◆ **Try it**
Output, without alteration, the first line of the entries and each line after it, stopping with the line that contains "no tile. -/".

Supplied data START

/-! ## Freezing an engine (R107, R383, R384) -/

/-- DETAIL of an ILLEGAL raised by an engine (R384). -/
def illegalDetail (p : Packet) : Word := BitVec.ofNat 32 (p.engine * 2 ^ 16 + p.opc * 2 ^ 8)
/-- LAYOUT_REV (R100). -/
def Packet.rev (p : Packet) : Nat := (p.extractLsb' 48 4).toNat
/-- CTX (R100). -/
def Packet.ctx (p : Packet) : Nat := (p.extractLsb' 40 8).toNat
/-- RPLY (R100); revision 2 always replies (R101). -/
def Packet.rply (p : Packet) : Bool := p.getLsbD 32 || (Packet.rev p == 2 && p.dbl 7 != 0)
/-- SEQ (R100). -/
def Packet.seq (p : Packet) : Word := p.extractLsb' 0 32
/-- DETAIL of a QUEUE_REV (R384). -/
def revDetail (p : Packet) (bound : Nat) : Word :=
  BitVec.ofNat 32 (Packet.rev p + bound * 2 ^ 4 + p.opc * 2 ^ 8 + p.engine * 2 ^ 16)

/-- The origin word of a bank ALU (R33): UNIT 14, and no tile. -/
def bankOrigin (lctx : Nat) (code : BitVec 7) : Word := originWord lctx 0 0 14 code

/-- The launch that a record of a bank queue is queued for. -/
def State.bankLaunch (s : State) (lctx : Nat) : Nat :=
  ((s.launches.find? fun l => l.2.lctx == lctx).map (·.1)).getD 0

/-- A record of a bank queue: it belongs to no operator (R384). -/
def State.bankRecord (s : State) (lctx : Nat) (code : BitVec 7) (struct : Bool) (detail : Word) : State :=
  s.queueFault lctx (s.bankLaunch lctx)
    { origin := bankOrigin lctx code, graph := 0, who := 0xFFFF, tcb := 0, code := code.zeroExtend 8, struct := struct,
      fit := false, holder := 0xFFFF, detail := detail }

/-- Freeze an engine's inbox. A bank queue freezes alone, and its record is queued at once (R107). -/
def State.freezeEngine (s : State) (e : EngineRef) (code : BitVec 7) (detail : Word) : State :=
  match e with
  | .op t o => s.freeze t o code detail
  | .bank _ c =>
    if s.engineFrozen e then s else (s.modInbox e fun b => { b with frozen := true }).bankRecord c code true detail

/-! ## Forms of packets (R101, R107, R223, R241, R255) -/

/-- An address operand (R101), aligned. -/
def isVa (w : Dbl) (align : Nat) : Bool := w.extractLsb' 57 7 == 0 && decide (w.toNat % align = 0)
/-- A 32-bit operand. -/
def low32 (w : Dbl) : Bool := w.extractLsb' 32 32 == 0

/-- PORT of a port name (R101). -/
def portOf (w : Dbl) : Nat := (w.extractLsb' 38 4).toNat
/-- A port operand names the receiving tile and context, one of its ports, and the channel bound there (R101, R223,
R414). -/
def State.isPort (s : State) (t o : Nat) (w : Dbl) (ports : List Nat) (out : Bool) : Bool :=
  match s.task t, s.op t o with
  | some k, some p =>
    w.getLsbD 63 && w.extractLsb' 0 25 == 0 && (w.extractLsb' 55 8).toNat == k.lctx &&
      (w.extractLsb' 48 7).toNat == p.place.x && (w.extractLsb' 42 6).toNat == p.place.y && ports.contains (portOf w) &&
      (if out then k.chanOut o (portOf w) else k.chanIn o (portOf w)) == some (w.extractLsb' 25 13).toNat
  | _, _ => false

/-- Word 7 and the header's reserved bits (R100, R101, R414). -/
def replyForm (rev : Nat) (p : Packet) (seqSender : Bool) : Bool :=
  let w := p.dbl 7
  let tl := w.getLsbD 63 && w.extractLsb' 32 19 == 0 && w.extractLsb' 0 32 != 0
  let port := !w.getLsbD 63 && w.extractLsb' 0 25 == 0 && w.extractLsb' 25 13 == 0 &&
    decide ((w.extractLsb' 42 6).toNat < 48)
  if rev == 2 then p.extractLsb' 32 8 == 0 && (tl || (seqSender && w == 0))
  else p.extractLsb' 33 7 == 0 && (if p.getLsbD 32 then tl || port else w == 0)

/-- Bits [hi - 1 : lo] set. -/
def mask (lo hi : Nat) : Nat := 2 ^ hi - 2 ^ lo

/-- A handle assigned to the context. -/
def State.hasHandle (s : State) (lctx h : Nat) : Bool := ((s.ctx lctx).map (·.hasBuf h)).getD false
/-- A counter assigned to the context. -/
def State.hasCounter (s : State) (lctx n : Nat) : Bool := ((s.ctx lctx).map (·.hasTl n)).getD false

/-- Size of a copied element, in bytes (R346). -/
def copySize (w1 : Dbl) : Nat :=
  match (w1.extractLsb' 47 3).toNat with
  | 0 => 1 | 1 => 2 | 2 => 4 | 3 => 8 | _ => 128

Supplied data END

◆ **Task answer**
/-! ## Freezing an engine (R107, R383, R384) -/

/-- DETAIL of an ILLEGAL raised by an engine (R384). -/
def illegalDetail (p : Packet) : Word := BitVec.ofNat 32 (p.engine * 2 ^ 16 + p.opc * 2 ^ 8)
/-- LAYOUT_REV (R100). -/
def Packet.rev (p : Packet) : Nat := (p.extractLsb' 48 4).toNat
/-- CTX (R100). -/
def Packet.ctx (p : Packet) : Nat := (p.extractLsb' 40 8).toNat
/-- RPLY (R100); revision 2 always replies (R101). -/
def Packet.rply (p : Packet) : Bool := p.getLsbD 32 || (Packet.rev p == 2 && p.dbl 7 != 0)
/-- SEQ (R100). -/
def Packet.seq (p : Packet) : Word := p.extractLsb' 0 32
/-- DETAIL of a QUEUE_REV (R384). -/
def revDetail (p : Packet) (bound : Nat) : Word :=
  BitVec.ofNat 32 (Packet.rev p + bound * 2 ^ 4 + p.opc * 2 ^ 8 + p.engine * 2 ^ 16)

/-- The origin word of a bank ALU (R33): UNIT 14, and no tile. -/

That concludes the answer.